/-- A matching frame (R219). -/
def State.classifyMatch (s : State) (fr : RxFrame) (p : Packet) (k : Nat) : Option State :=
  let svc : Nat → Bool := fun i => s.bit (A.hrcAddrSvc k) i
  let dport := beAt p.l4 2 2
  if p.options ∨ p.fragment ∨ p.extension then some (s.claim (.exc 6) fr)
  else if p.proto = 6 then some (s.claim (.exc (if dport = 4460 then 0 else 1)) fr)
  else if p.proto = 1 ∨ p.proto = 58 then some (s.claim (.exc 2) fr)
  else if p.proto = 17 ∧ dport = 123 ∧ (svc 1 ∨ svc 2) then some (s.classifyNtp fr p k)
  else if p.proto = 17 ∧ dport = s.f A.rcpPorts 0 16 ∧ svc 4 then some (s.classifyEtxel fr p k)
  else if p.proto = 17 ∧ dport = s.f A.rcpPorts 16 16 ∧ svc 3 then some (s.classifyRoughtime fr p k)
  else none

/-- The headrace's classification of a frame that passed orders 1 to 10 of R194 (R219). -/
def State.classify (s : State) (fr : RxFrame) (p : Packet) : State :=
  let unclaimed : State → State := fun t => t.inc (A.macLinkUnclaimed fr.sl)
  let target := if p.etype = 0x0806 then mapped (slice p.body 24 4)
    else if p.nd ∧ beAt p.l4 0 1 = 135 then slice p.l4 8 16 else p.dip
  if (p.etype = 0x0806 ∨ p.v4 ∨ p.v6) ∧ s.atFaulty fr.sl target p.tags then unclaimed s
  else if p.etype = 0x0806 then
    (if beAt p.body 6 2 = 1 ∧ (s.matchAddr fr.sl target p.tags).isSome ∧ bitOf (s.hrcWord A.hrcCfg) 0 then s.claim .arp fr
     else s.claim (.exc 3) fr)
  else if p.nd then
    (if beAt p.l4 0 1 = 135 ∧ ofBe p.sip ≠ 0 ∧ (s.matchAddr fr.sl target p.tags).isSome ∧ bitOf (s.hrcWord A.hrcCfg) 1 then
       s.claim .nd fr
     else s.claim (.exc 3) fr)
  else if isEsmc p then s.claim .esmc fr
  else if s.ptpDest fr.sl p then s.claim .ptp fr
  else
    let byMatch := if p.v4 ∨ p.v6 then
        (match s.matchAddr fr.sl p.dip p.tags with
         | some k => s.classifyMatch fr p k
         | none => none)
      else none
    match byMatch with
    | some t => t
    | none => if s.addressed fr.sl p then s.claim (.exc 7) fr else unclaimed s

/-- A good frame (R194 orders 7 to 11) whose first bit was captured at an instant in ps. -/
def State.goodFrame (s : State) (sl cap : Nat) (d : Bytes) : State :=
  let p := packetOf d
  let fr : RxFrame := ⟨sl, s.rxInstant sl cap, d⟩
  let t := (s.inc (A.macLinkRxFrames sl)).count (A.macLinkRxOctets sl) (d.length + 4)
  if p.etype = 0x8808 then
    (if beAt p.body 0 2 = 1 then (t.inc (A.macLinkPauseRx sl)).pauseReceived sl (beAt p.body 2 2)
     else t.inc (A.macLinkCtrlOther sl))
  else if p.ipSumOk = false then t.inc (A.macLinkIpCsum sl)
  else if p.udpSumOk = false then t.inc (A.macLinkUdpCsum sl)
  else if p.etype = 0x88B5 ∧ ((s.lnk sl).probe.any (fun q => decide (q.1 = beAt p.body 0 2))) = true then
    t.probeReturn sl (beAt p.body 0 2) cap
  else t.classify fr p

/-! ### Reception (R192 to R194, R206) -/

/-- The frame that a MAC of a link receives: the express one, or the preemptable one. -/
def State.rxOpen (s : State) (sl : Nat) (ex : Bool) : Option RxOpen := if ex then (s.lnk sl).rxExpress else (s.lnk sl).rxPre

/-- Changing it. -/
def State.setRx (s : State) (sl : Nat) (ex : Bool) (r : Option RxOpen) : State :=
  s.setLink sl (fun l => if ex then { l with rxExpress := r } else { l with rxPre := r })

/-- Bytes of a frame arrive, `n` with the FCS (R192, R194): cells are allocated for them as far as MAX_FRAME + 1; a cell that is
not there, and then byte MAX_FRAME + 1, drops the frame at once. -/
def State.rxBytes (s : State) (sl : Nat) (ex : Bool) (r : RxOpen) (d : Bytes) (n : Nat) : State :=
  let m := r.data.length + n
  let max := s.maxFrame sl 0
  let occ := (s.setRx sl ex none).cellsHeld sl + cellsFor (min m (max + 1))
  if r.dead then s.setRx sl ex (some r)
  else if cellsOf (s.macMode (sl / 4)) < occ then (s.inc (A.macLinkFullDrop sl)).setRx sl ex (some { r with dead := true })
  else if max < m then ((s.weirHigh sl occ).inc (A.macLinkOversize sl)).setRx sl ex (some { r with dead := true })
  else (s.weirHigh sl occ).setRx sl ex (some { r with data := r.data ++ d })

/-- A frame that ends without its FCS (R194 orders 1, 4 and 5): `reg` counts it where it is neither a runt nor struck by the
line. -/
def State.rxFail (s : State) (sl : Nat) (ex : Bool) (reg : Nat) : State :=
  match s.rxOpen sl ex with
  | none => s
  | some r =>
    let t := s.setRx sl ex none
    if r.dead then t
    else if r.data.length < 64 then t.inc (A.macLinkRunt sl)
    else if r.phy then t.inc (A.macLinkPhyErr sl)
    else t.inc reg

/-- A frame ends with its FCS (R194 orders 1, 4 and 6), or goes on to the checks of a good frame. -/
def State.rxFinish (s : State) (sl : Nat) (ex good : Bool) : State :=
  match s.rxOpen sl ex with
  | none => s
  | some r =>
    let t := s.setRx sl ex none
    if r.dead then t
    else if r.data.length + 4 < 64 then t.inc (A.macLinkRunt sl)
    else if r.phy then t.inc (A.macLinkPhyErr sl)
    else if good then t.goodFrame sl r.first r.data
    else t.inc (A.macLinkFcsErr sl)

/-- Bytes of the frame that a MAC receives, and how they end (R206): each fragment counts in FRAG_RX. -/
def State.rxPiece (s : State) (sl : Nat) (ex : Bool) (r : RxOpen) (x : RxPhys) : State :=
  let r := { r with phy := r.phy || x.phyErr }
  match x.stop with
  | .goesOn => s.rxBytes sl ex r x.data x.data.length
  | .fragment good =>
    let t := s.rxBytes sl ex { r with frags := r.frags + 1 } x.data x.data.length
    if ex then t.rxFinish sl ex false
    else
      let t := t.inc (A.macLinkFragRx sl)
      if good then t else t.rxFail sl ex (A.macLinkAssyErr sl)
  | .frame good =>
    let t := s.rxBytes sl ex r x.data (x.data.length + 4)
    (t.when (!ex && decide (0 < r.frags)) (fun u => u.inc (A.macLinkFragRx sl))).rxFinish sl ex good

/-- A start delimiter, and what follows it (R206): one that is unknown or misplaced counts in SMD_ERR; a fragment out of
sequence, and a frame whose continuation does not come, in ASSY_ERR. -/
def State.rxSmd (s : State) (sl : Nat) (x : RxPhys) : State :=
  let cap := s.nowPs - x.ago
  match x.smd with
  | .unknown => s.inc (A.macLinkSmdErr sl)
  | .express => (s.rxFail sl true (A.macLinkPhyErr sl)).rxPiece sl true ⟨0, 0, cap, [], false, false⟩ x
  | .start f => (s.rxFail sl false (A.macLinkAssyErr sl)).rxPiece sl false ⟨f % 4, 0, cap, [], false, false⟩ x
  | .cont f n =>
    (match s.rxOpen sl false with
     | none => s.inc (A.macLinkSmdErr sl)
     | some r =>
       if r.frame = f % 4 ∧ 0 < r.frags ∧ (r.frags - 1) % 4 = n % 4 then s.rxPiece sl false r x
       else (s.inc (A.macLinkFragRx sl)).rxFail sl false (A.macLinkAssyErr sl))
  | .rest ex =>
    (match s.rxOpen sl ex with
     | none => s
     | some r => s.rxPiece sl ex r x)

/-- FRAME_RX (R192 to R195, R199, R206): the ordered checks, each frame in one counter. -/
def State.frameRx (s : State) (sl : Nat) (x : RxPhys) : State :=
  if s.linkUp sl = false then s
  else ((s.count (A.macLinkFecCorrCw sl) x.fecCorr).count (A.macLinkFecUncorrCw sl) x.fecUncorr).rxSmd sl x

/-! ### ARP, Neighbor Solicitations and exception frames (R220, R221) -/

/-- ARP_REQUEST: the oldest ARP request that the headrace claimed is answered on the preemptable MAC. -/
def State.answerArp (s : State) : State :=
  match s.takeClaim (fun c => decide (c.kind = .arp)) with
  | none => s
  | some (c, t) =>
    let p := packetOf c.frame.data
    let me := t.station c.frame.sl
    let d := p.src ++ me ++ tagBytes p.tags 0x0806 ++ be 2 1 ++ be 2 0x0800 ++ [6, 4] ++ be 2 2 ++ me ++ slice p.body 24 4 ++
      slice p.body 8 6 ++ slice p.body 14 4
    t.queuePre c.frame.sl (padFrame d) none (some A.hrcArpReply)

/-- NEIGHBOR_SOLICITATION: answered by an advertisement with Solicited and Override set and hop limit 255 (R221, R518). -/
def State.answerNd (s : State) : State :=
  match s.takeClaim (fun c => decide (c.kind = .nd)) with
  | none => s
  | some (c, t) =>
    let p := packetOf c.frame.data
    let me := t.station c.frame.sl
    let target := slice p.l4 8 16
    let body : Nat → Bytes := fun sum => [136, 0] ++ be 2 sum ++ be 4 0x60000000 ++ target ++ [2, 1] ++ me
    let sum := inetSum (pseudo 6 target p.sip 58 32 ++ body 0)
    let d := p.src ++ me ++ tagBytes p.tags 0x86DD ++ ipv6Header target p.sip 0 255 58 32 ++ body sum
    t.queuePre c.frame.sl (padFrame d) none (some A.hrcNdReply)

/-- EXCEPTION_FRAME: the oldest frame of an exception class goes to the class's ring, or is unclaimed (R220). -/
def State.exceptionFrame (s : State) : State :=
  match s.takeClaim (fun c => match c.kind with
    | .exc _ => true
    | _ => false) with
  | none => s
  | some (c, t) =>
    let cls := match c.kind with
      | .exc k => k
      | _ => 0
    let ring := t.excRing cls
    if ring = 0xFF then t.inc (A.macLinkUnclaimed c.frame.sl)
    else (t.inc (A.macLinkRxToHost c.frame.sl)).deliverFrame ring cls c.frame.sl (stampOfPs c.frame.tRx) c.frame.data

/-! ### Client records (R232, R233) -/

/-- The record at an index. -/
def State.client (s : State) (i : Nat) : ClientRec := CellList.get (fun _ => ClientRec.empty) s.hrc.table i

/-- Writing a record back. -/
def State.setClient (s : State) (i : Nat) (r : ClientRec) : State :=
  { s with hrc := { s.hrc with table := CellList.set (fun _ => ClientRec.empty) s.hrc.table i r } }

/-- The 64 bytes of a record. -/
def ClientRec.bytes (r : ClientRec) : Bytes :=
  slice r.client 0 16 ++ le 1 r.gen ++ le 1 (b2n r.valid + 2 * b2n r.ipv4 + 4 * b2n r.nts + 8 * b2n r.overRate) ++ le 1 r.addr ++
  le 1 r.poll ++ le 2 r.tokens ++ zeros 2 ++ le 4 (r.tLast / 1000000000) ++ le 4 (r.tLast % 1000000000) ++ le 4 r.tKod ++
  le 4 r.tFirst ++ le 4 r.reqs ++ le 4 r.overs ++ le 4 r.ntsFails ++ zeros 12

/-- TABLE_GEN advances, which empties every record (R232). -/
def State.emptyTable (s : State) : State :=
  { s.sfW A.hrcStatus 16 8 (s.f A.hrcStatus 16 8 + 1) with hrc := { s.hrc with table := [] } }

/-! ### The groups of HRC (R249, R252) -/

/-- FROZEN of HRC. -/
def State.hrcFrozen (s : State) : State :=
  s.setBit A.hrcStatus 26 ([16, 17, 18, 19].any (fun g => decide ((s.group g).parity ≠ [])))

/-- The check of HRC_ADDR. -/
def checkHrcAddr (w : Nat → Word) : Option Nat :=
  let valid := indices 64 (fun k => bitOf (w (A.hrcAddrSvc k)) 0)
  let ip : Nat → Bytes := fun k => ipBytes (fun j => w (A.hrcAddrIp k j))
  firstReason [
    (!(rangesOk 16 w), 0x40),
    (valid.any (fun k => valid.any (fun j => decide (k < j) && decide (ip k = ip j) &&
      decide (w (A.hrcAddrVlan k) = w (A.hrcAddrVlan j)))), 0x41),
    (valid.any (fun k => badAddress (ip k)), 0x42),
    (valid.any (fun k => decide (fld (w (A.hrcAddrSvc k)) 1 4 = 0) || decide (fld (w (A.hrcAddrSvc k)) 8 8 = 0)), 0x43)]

* * * * * * *

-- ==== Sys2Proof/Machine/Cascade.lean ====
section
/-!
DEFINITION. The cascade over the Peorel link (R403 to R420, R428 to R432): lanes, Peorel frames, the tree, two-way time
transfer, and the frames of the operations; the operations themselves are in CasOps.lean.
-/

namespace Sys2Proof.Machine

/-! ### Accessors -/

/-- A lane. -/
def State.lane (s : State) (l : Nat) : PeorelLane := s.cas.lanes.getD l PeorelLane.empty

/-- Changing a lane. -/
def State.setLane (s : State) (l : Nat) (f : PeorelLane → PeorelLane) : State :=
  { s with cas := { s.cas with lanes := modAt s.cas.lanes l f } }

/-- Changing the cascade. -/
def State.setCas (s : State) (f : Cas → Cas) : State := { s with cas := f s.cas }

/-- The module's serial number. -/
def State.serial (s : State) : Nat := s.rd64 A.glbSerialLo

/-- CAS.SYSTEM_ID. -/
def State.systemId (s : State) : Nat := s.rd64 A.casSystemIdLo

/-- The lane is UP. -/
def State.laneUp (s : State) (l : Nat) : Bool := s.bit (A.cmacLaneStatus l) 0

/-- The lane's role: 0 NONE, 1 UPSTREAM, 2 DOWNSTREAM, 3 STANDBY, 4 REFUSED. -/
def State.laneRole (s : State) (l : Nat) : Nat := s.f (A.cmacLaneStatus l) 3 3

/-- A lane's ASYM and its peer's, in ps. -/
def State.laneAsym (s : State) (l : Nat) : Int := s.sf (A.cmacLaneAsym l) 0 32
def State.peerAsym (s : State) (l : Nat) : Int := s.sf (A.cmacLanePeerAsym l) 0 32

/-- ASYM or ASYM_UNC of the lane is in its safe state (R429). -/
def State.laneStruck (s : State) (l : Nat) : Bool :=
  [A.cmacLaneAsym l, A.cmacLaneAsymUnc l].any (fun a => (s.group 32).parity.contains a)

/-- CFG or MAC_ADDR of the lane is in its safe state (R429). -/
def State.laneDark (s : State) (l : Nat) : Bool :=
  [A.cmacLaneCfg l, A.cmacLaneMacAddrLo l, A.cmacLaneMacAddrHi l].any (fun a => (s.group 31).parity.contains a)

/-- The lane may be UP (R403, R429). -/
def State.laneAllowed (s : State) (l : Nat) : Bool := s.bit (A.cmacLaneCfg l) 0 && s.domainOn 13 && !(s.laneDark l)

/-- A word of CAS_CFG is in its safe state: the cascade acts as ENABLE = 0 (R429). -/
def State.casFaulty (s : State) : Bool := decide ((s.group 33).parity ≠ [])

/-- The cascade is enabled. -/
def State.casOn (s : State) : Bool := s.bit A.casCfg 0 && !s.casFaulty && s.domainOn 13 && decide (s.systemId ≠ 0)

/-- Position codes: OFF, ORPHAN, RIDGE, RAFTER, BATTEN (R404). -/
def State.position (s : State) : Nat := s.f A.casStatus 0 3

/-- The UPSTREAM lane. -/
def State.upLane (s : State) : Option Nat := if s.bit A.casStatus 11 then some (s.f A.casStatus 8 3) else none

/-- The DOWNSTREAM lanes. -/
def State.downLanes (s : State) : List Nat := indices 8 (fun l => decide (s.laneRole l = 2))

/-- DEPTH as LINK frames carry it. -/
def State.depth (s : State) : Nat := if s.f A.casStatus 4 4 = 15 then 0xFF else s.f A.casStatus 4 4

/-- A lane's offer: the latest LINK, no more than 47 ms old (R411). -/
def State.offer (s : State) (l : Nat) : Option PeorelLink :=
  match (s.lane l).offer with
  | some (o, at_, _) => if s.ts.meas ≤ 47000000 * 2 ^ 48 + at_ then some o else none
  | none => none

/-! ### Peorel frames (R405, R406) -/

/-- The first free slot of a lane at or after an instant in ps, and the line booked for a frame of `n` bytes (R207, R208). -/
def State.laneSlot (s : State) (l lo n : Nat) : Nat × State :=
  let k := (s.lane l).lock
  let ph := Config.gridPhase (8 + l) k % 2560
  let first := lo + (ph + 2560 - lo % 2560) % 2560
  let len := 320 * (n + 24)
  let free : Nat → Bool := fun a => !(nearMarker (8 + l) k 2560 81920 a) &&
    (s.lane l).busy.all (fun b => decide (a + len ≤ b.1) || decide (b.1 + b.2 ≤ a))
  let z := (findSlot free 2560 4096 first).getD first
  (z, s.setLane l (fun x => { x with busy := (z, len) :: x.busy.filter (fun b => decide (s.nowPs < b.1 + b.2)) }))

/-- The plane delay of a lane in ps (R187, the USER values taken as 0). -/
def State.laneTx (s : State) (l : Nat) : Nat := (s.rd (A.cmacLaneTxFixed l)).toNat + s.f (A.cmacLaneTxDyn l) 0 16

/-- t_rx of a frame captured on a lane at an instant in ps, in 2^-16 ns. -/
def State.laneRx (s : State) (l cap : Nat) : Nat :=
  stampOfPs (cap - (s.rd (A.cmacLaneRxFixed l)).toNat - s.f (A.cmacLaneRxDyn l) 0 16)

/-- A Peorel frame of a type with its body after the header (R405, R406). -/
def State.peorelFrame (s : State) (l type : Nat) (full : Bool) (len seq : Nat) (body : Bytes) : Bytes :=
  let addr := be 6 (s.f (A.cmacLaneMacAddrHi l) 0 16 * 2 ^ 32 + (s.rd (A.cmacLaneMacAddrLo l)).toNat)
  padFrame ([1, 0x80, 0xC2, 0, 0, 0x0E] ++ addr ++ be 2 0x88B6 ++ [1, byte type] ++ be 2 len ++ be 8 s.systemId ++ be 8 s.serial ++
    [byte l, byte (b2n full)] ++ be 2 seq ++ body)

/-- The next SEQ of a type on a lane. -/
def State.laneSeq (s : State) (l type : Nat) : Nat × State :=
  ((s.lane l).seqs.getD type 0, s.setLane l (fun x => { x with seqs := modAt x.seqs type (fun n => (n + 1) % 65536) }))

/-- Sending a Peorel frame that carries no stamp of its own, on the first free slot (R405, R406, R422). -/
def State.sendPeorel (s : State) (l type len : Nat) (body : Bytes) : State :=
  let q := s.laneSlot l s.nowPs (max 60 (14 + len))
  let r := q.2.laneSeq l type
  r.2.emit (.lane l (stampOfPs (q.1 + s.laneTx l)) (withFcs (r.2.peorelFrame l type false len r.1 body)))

* * * * * * *

### Problem to work on
Go through the listing, find each line with the word "queuePre", and copy it.

### Response
    t.queuePre c.frame.sl (padFrame d) none (some A.hrcArpReply)
    t.queuePre c.frame.sl (padFrame d) none (some A.hrcNdReply)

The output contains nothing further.